* _TASK BRIEF_:
Find the lines below holding the word "bitmaps" and copy each of them.

* _GIVEN ENTRIES_:

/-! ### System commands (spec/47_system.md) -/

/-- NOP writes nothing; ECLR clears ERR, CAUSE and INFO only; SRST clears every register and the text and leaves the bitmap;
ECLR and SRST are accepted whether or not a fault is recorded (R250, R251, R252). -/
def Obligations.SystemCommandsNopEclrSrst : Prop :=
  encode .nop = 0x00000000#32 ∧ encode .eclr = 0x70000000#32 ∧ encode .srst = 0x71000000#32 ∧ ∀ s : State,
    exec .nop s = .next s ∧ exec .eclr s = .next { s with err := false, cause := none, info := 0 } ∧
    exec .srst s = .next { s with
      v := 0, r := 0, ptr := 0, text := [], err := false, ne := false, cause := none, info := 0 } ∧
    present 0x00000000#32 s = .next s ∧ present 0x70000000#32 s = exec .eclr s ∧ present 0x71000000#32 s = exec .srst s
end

--

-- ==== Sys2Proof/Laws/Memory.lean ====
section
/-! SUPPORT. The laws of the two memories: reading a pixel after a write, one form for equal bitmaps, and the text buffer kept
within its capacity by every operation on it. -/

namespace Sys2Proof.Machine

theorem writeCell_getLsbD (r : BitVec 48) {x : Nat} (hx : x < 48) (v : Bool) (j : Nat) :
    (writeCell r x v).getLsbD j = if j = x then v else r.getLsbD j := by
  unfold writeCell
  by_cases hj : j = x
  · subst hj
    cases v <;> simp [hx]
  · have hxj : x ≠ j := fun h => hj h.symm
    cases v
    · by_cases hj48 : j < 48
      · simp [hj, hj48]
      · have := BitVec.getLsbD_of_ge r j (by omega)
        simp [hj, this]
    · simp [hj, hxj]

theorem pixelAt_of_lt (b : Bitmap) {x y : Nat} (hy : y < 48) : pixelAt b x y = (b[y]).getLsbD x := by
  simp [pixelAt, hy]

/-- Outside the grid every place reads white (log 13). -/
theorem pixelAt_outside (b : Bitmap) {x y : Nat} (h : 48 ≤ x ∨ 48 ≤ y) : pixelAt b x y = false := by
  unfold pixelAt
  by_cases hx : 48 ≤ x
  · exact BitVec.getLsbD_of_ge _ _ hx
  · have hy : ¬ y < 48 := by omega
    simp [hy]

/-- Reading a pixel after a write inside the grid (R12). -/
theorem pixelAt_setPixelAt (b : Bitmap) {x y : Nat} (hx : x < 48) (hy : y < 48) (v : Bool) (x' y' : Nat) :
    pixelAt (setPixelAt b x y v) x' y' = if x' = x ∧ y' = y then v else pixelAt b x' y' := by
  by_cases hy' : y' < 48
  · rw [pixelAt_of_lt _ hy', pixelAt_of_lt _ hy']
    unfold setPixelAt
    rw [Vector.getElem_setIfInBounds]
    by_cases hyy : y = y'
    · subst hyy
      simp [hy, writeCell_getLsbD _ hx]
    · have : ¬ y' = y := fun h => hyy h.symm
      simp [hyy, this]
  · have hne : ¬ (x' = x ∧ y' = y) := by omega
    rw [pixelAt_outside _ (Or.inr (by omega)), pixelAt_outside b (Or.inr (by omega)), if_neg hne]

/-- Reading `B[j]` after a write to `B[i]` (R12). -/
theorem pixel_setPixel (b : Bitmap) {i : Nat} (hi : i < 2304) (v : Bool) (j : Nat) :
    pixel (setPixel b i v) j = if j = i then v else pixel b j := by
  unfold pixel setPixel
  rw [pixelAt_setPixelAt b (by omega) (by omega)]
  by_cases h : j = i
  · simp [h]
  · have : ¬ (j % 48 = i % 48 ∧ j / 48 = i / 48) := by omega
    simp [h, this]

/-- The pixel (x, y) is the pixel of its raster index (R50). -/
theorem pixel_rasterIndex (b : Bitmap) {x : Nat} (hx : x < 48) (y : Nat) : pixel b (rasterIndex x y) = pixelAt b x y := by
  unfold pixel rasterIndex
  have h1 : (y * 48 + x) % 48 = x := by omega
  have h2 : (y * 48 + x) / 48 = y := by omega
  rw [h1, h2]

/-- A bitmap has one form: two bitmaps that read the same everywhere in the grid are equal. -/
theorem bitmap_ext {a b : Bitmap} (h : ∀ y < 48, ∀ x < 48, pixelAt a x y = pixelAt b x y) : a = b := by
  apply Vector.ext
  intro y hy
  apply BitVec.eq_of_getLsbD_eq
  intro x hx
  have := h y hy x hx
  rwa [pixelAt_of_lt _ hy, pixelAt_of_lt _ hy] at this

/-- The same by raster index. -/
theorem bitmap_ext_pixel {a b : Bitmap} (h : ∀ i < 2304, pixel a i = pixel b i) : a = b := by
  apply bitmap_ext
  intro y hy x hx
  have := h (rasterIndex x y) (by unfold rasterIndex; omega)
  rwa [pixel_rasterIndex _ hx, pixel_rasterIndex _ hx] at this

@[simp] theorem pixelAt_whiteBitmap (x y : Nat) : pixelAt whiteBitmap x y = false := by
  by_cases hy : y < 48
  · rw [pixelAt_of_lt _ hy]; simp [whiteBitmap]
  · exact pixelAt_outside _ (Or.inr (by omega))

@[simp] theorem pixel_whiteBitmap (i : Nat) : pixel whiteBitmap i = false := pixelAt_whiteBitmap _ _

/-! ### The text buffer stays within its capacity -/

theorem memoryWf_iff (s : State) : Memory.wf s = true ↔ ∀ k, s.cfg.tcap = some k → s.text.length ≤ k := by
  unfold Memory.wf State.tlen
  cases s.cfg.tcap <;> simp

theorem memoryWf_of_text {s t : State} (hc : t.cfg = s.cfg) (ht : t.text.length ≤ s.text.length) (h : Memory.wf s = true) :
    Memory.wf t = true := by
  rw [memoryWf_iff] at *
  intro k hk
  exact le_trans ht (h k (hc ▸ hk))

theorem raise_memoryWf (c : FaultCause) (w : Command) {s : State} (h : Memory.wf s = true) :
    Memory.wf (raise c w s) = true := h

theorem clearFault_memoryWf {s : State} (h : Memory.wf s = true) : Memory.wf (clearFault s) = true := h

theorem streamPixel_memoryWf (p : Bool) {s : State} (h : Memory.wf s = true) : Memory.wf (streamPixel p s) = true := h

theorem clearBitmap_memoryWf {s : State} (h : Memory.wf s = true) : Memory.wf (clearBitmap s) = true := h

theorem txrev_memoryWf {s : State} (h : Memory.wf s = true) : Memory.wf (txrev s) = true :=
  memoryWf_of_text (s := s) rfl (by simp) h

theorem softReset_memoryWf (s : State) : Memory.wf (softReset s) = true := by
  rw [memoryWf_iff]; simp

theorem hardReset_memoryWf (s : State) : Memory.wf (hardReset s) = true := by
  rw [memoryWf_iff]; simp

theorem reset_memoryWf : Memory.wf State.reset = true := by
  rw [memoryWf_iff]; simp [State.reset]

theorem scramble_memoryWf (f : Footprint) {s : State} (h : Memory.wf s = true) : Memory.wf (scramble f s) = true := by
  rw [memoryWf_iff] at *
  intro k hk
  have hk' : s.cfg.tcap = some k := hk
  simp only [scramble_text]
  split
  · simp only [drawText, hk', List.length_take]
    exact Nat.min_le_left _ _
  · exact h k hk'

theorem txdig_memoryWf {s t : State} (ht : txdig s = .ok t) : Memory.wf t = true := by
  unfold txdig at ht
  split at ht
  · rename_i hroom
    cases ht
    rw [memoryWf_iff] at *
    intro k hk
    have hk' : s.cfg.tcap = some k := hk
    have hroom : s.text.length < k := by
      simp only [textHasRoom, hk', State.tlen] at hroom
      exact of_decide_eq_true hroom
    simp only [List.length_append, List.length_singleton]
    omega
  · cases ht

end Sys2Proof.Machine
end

* _TASK OUTPUT_:
/-! SUPPORT. The laws of the two memories: reading a pixel after a write, one form for equal bitmaps, and the text buffer kept
/-- A bitmap has one form: two bitmaps that read the same everywhere in the grid are equal. -/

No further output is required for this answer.